2. Beastiality. Have we gotten to the point that we're angel/demon/vampire/werewolf/witch/mermaid/fairy -'d out? Do we really need to turn to beastial creatures to get that hot, romance-y, steam fix? I cannot tell you how much times "tail" was mentioned that seemed to get Eden all hot and bothered, and oh my goodness, it gave me the heebie-jeebies.
3. Plot. I couldn't really find one. I mean, I could find a spoiled brat of a girl, but .. was the plot her intention to actually get away? or was it that she protests too much? or was it that.. you know, I don't know. If you read this book, and like it, please tell me what the plot was? 75% in, I was talking about this book to a friend, and she asked what the plot was and it blew me away that I couldn't articulate it.
I love dystopia books, I love science fiction, I love a good story with racial tension in it, it gets my mind working (Go read Tankborn by Karen Sandler). But, other than a spark of what could have been, I just didn't find much of anything to like in this story.

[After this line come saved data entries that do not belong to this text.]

-- ==== Sys2Proof/Machine/IndexMemory.lean ====
section
/-! DEFINITION. Index register and memory instructions (spec/44_index_memory.md). None changes `I` as a side effect of an
access (R170). -/

namespace Sys2Proof.Machine

/-- `Annn` LD I, nnn (R171). -/
def execLdI (nnn : Addr) (s : State) : Host.Outcome State Fault Refusal :=
  .next (advance (s.setI (immAddr nnn)))

/-- `Fx1E` ADD I, Vx (R172): modulo 65536, `VF` is not written. -/
def execAddI (x : Nibble) (s : State) : Host.Outcome State Fault Refusal :=
  .next (advance (s.setI (s.i + zext16 (s.getV x))))

/-- `Fx29` LD F, Vx (R173): `5 * V[x]` on the whole byte, FONT_BASE being 0. -/
def execLdF (x : Nibble) (s : State) : Host.Outcome State Fault Refusal :=
  .next (advance (s.setI (5 * zext16 (s.getV x))))

/-- `Fx33` LD B, Vx (R174): three decimal digits from `I` on. -/
def execLdB (x : Nibble) (s : State) : Host.Outcome State Fault Refusal :=
  finish s (match writeRange (effAddr s 0) (bcdDigits (s.getV x)) s with
    | .error r => .error r
    | .ok t => .ok (advance t))

/-- `Fx55` LD [I], Vx (R175): `V[0]` to `V[x]`, inclusive, from `I` on. -/
def execStoreRegs (x : Nibble) (s : State) : Host.Outcome State Fault Refusal :=
  finish s (match writeRange (effAddr s 0) (registerRange x s) s with
    | .error r => .error r
    | .ok t => .ok (advance t))

/-- `Fx65` LD Vx, [I] (R176): `V[0]` to `V[x]`, inclusive, from `I` on. -/
def execLoadRegs (x : Nibble) (s : State) : Host.Outcome State Fault Refusal :=
  finish s (match readRange (effAddr s 0) (rangeLength x) s with
    | .error r => .error r
    | .ok bs => .ok (advance (setRegisters 0 bs s)))

end Sys2Proof.Machine
end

Naming a race of people "Coal" is not a compliment.
Telling us that "Pearl" is a slur does not make it so.
Claiming that the world's hierarchy is dependent on skin tone does not mean that you can separate people based on race while ignoring their actual skin color.
Calling your heroine's love interest a "beast" does not imply his supposed beauty and high status.
Questioning the existence of an African-American community of readers will make me side-eye you damn hard.
We get it - You believe that special white snowflakes always deserve to be the heroine because their lives are oh so hard. Why not just come out and admit to all the racist imagery and insulting propaganda you'll publishing? This book is disgusting.
There is never a reason to make racism about white people. Repeat that as many times as you have to before it finally sinks in.